What is being asked: Exactly reproduce the data from its first line through the line with "let i := asr d 7 + 16", leaving out every line after it.

-----

-- ==== Sys2Proof/Machine/Tables.lean ====
section
/-! DEFINITION. The defaults the spec supplies for four of the open parameters: `SQUASH` (spec/44_mixer.md R201),
`STRETCH` (R203), `HASH_CONST` (spec/42_context_hasher.md R155) and `HSTEP` (R160). The machine does not run on
them (`Config.rom` is free); a statement that instantiates them says so. There is no default for `T` and `M_k`
(spec/92_eei_decisions.md D15). -/

namespace Sys2Proof.Machine

/-- The 33 knots of the default `SQUASH` (R201). -/
def squashKnots : List Nat :=
  [1, 2, 3, 6, 10, 16, 27, 45, 73, 120, 194, 310, 488, 747, 1101, 1546, 2047] ++
  [2549, 2994, 3348, 3607, 3785, 3901, 3975, 4024, 4050, 4068, 4079, 4085, 4089, 4092, 4093, 4094]

/-- `SQT[i]` as an `i32`. -/
def squashKnot (i : Word) : Word := BitVec.ofNat 32 (squashKnots.getD i.toNat 0)

/-- The default `SQUASH(d)` (R201). -/
def squashDefault (d : Word) : Prob :=
  if (2047#32).slt d then 4095
  else if d.slt (-2047#32) then 0
  else
    let w := d &&& 127
    let i := asr d 7 + 16
    (asr (squashKnot i * (128 - w) + squashKnot (i + 1) * w + 64) 7).setWidth 12

/-- The first `x` from `x₀` on, at most `fuel` steps ahead, with `SQUASH(x) ≥ p`. -/
def firstReaching (p : Prob) : Nat → Word → Word
  | 0, x => x
  | fuel + 1, x => if p ≤ squashDefault x then x else firstReaching p fuel (x + 1)

/-- The default `STRETCH[p]`: the smallest `x ∈ [−2047, 2047]` with `SQUASH(x) ≥ p`, and 2047 for `p = 4095`
(R203). -/
def stretchDefault (p : Prob) : Word := firstReaching p 4094 (-2047#32)

/-- The default `HSTEP(h, c4) = (((h · 43707) << 4) + c4) & 0xFFFFFF` (R160). -/
def hstepDefault (h : Hash24) (c4 : Word) : Hash24 :=
  ((h.setWidth 32 * 43707) <<< 4 + c4).setWidth 24

/-- The ROM bank with every default the spec supplies, over given `T` and `M_0 … M_6` (R9, R10). -/
def romWithDefaults (transition : Bit → Byte → Byte) (stateMap : Fin 7 → Byte → Word) : Rom where
  transition := transition
  stateMap := stateMap
  squash := squashDefault
  stretch := stretchDefault
  hashConst := hashC
  hstep := hstepDefault

end Sys2Proof.Machine
end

-----

Task response:
-- ==== Sys2Proof/Machine/Tables.lean ====
section
/-! DEFINITION. The defaults the spec supplies for four of the open parameters: `SQUASH` (spec/44_mixer.md R201),
`STRETCH` (R203), `HASH_CONST` (spec/42_context_hasher.md R155) and `HSTEP` (R160). The machine does not run on
them (`Config.rom` is free); a statement that instantiates them says so. There is no default for `T` and `M_k`
(spec/92_eei_decisions.md D15). -/

namespace Sys2Proof.Machine

/-- The 33 knots of the default `SQUASH` (R201). -/
def squashKnots : List Nat :=
  [1, 2, 3, 6, 10, 16, 27, 45, 73, 120, 194, 310, 488, 747, 1101, 1546, 2047] ++
  [2549, 2994, 3348, 3607, 3785, 3901, 3975, 4024, 4050, 4068, 4079, 4085, 4089, 4092, 4093, 4094]

/-- `SQT[i]` as an `i32`. -/
def squashKnot (i : Word) : Word := BitVec.ofNat 32 (squashKnots.getD i.toNat 0)

/-- The default `SQUASH(d)` (R201). -/
def squashDefault (d : Word) : Prob :=
  if (2047#32).slt d then 4095
  else if d.slt (-2047#32) then 0
  else
    let w := d &&& 127
    let i := asr d 7 + 16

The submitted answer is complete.